---- EXTRACTED DATA
-- ==== Sys2Proof/Laws/Link.lean ====
section
/-! SUPPORT. The management link: when a request is taken and what taking it does, and the codes a PUT carries. -/

namespace Sys2Proof.Machine

@[simp] theorem replied_eq_startReply (bytes : List Byte) (t : State) : replied bytes t = startReply bytes t := rfl

/-- A ready request with a correct CRC byte is taken (R167): the whole of what `requestArrives` does then. -/
theorem requestArrives_ready {s : State} {body : List Byte} {crc : Byte} (op : State → Taken)
    (h : RequestReady s body crc) : requestArrives body crc op s = startReply (op s).reply.bytes (op s).state := by
  obtain ⟨h1, h2, h3⟩ := h
  simp [requestArrives, takeRequest, h1, h2, h3]

/-- A ready request with a wrong CRC byte is answered CRC and sets MGMT_ERROR (R167). -/
theorem requestArrives_badCrc {s : State} {body : List Byte} {crc : Byte} (op : State → Taken)
    (h1 : s.mgmt.phase = .request) (h2 : s.mgmt.received.isPrefixOf body = true) (h3 : crc8 body ≠ crc) :
    requestArrives body crc op s = startReply [0xC6] (s.cause .mgmtError) := by
  simp [requestArrives, takeRequest, h1, h2, h3, Status.code]

/-- Everything `requestArrives` can do: nothing, the answer CRC, or the request's own effect and reply. -/
theorem requestArrives_cases (s : State) (body : List Byte) (crc : Byte) (op : State → Taken) :
    (¬ (s.mgmt.phase = .request ∧ s.mgmt.received.isPrefixOf body = true) ∧ requestArrives body crc op s = s) ∨
    (s.mgmt.phase = .request ∧ crc8 body ≠ crc ∧
      requestArrives body crc op s = startReply [0xC6] (s.cause .mgmtError)) ∨
    (RequestReady s body crc ∧ requestArrives body crc op s = startReply (op s).reply.bytes (op s).state) := by
  by_cases h : s.mgmt.phase = .request ∧ s.mgmt.received.isPrefixOf body = true
  · by_cases hc : crc8 body = crc
    · exact .inr (.inr ⟨⟨h.1, h.2, hc⟩, requestArrives_ready op ⟨h.1, h.2, hc⟩⟩)
    · exact .inr (.inl ⟨h.1, hc, requestArrives_badCrc op h.1 h.2 hc⟩)
  · exact .inl ⟨h, by simp only [requestArrives, if_neg h]⟩

@[simp] theorem refuse_state (st : Status) (s : State) : (refuse st s).state = s := rfl
@[simp] theorem refuse_bytes (st : Status) (s : State) : (refuse st s).reply.bytes = [st.code] := rfl
@[simp] theorem done_state (s : State) : (done s).state = s := rfl
@[simp] theorem done_bytes (s : State) : (done s).reply.bytes = [0xC0] := rfl

/-- A number in range is read; another is none. -/
theorem index4_eq (b : Byte) : index4 b = if h : b.toNat < 4 then some ⟨b.toNat, h⟩ else none := rfl

@[simp] theorem index4_ofNat (g : Fin 4) : index4 (BitVec.ofNat 8 g.val) = some g := by
  fin_cases g <;> decide

theorem index4_none {b : Byte} (h : 3 < b.toNat) : index4 b = none := by
  simp [index4]; omega

/-- An action on a group or timer whose number is in range is that group's or timer's action (R175). -/
@[simp] theorem withIndex_ofNat (g : Fin 4) (f : Fin 4 → State → Taken) (s : State) :
    withIndex (BitVec.ofNat 8 g.val) f s = f g s := by
  simp [withIndex]

/-- An action on a group or timer whose number is above 3 is refused (R175). -/
theorem withIndex_none {b : Byte} (h : 3 < b.toNat) (f : Fin 4 → State → Taken) (s : State) :
    withIndex b f s = refuse .badValue s := by
  simp [withIndex, index4_none h]

end Sys2Proof.Machine
end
--------
## TASK PROMPT
Print exactly the stretch of lines beginning with the one that holds "withIndex b f" and ending at the last line above.

## SOLUTION TO THIS TASK
    withIndex b f s = refuse .badValue s := by
  simp [withIndex, index4_none h]

end Sys2Proof.Machine
end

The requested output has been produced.